_THE TASK_
Transcribe the records below exactly as written, from the opening line through the line that contains "s.mmp := rfl".
(Beginning of DATA UNDER STUDY)
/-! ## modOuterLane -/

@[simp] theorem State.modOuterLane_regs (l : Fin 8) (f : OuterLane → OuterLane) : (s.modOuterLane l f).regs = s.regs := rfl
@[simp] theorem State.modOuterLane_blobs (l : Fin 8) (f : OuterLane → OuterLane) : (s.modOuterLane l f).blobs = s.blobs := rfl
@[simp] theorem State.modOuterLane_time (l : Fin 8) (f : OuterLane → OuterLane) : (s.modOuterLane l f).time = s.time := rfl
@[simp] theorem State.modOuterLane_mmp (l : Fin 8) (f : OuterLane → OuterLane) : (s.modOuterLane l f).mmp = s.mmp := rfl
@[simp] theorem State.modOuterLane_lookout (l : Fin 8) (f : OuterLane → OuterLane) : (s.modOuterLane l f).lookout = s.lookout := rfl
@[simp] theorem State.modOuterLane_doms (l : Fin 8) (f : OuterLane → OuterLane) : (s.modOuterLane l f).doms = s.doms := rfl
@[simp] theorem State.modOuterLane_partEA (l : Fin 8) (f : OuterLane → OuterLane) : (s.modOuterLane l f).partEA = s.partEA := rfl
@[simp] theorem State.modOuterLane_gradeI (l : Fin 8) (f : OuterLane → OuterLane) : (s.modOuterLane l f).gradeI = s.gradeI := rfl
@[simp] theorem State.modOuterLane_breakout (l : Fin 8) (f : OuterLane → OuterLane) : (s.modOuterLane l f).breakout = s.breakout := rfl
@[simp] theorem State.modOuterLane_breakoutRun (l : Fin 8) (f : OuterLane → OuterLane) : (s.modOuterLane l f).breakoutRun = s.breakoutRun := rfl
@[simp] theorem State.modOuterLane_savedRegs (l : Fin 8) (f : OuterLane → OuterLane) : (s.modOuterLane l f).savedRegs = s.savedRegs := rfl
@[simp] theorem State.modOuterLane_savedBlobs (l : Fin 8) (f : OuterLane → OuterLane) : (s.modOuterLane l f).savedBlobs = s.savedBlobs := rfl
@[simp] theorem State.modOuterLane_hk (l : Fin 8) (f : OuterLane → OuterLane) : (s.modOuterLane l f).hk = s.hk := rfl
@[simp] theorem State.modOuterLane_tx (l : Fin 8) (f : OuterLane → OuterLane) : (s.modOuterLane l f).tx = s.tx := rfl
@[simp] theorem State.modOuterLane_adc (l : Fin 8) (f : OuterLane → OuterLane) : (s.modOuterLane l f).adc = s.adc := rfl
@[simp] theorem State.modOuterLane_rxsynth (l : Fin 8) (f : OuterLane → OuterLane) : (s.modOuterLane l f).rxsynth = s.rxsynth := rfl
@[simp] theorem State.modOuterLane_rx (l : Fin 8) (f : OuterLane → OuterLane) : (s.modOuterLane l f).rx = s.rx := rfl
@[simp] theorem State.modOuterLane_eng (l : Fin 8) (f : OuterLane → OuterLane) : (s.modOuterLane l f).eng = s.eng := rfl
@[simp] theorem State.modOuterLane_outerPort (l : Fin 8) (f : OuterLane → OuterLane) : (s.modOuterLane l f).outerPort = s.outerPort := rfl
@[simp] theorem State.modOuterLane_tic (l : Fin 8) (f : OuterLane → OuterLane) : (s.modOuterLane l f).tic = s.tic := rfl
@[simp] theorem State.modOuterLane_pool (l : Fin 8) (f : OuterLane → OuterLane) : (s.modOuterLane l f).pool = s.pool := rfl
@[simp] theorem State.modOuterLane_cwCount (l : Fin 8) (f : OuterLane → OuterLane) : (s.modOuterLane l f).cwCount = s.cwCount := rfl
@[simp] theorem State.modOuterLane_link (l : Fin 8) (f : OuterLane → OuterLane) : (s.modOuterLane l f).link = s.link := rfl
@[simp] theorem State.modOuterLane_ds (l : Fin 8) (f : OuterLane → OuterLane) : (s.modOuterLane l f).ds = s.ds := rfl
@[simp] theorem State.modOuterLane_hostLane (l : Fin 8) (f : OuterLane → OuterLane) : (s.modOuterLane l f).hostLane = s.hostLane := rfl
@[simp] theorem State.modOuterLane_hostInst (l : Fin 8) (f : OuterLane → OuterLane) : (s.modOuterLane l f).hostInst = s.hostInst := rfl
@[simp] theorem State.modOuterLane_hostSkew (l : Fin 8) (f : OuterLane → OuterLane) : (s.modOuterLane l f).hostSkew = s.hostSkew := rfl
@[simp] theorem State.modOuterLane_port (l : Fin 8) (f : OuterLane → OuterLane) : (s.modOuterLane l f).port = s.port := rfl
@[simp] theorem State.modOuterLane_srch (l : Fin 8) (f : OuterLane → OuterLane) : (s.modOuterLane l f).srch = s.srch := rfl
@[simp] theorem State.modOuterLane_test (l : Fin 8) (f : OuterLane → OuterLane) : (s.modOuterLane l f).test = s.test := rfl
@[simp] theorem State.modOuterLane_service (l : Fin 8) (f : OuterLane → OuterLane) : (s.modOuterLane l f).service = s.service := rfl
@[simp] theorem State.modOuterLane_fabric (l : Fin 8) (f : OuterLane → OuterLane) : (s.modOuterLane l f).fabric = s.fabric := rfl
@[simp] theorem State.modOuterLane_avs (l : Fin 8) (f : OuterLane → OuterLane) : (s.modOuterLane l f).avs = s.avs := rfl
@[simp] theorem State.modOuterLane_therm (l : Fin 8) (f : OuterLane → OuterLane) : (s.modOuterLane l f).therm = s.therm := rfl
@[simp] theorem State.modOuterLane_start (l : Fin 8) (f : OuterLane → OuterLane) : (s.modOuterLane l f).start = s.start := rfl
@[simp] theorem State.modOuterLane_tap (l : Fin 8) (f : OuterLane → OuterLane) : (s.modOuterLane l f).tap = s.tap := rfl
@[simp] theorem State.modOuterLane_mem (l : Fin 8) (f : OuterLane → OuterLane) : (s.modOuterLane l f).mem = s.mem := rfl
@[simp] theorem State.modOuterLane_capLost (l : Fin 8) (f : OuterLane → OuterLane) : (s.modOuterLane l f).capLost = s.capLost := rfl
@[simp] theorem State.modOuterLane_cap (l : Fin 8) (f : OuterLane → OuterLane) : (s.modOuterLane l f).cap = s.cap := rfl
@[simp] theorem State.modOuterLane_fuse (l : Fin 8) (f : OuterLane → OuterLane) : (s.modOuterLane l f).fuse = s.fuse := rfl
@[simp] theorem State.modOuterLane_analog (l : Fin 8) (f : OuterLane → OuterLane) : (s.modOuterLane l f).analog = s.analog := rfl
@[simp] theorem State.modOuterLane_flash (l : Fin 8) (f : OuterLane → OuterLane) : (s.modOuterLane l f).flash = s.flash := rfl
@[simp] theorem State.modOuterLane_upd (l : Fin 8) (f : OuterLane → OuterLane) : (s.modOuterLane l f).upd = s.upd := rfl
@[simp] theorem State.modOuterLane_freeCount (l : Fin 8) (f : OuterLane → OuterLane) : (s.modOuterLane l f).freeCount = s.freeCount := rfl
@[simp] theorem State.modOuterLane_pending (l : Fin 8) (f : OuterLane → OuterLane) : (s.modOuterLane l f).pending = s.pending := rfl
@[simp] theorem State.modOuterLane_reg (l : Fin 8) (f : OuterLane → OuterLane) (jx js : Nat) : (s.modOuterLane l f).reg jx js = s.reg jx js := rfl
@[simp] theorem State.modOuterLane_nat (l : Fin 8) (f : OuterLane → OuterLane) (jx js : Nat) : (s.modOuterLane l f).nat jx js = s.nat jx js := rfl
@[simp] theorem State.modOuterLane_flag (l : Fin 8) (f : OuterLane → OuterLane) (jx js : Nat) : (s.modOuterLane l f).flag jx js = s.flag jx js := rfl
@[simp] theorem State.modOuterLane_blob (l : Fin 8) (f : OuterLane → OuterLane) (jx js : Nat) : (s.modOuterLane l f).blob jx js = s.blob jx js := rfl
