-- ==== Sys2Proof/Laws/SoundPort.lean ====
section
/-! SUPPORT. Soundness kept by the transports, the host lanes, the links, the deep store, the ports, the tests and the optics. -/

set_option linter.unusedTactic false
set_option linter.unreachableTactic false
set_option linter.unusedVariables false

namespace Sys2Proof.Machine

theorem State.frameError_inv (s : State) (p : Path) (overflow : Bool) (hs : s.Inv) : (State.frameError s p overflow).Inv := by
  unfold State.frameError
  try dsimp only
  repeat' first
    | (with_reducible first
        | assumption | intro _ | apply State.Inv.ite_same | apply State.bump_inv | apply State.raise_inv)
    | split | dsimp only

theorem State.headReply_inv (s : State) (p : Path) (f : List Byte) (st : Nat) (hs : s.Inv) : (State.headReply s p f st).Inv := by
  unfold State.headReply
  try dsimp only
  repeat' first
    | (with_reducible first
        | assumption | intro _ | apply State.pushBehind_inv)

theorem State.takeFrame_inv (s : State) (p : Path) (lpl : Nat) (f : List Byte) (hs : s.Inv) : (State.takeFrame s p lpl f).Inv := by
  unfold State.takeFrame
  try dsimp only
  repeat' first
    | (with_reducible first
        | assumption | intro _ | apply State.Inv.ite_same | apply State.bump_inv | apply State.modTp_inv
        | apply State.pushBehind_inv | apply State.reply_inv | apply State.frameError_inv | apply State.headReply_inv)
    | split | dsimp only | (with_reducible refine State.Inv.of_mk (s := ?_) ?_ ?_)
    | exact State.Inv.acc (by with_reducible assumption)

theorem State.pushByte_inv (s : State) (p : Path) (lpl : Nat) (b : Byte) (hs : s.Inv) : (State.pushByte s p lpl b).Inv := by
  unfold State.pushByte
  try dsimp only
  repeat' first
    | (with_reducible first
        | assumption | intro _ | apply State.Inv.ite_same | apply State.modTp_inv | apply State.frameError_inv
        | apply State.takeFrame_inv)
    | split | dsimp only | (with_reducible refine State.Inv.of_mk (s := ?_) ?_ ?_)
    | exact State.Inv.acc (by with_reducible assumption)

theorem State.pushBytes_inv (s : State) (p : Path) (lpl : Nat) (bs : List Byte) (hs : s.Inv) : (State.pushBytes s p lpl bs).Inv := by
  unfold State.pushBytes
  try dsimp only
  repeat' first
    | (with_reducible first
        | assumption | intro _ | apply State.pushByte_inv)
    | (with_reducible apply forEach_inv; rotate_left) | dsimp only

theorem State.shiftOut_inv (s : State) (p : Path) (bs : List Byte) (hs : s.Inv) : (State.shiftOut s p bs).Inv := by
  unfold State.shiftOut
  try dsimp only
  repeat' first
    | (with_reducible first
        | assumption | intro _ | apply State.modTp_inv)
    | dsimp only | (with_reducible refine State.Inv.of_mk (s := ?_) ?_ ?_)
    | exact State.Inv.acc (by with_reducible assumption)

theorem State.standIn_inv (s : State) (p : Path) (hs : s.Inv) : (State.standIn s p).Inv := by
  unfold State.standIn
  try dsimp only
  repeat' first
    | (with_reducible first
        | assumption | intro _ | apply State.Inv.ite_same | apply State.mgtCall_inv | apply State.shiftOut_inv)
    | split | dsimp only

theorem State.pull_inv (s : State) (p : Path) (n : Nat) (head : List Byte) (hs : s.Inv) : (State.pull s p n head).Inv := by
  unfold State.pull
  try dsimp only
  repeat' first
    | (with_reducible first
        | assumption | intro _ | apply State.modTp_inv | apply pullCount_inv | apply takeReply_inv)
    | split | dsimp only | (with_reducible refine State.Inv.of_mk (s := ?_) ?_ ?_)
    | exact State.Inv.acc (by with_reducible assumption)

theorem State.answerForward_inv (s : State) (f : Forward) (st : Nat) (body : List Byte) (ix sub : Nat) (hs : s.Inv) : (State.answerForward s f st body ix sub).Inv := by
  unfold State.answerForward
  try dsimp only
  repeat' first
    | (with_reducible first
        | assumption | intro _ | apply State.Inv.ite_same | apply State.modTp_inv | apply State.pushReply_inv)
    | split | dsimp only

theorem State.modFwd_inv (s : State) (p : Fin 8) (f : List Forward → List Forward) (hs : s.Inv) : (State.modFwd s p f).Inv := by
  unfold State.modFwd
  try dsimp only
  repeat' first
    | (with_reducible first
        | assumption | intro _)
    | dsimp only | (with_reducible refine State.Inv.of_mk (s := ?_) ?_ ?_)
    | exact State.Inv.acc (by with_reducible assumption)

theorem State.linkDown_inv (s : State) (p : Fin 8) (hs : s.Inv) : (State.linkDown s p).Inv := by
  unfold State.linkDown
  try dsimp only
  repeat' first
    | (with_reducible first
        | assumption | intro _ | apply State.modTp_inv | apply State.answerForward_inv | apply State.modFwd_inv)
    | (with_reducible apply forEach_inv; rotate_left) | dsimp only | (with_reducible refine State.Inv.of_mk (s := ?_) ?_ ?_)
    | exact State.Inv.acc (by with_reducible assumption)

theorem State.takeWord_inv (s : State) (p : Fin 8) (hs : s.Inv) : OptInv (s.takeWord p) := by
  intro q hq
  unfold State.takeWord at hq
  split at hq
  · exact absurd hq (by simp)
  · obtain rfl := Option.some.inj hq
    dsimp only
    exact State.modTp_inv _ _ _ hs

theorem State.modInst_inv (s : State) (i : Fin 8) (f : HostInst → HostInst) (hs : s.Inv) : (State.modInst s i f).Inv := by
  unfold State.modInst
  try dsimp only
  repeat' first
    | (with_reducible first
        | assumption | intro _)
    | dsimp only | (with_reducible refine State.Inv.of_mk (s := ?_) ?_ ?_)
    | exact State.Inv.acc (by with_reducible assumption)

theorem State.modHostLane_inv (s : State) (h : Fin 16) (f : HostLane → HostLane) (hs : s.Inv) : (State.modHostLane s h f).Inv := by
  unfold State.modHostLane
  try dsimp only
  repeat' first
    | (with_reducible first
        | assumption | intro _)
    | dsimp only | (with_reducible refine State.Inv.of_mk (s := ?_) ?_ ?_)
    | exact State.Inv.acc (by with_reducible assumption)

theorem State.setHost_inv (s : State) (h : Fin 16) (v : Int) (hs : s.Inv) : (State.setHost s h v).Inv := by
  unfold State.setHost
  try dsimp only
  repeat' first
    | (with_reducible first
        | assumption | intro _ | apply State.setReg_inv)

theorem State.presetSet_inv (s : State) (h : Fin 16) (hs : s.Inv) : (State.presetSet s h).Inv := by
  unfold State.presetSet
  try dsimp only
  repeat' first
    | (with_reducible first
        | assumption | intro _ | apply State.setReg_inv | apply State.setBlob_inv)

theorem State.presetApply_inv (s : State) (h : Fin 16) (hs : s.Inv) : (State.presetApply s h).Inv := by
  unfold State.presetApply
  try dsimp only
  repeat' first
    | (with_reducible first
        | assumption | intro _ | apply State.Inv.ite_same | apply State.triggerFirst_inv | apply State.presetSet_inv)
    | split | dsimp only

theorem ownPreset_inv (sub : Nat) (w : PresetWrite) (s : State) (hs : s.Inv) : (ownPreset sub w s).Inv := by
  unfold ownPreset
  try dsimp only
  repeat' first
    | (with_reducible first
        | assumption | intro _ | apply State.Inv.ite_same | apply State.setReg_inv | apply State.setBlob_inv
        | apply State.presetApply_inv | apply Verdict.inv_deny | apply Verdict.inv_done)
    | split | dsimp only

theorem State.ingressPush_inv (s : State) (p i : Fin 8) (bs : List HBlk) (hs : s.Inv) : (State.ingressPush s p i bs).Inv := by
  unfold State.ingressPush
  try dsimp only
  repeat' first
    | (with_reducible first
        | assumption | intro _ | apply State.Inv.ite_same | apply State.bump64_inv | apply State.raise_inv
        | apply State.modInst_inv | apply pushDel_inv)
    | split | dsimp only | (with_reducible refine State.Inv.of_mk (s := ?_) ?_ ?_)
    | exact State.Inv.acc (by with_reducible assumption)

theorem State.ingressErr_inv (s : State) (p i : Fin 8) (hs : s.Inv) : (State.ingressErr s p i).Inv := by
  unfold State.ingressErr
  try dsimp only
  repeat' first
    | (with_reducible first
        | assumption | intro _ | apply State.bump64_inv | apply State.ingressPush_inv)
(End of DATA UNDER STUDY)
_TASK OUTPUT_
/-! ## modOuterLane -/

@[simp] theorem State.modOuterLane_regs (l : Fin 8) (f : OuterLane → OuterLane) : (s.modOuterLane l f).regs = s.regs := rfl
@[simp] theorem State.modOuterLane_blobs (l : Fin 8) (f : OuterLane → OuterLane) : (s.modOuterLane l f).blobs = s.blobs := rfl
@[simp] theorem State.modOuterLane_time (l : Fin 8) (f : OuterLane → OuterLane) : (s.modOuterLane l f).time = s.time := rfl
@[simp] theorem State.modOuterLane_mmp (l : Fin 8) (f : OuterLane → OuterLane) : (s.modOuterLane l f).mmp = s.mmp := rfl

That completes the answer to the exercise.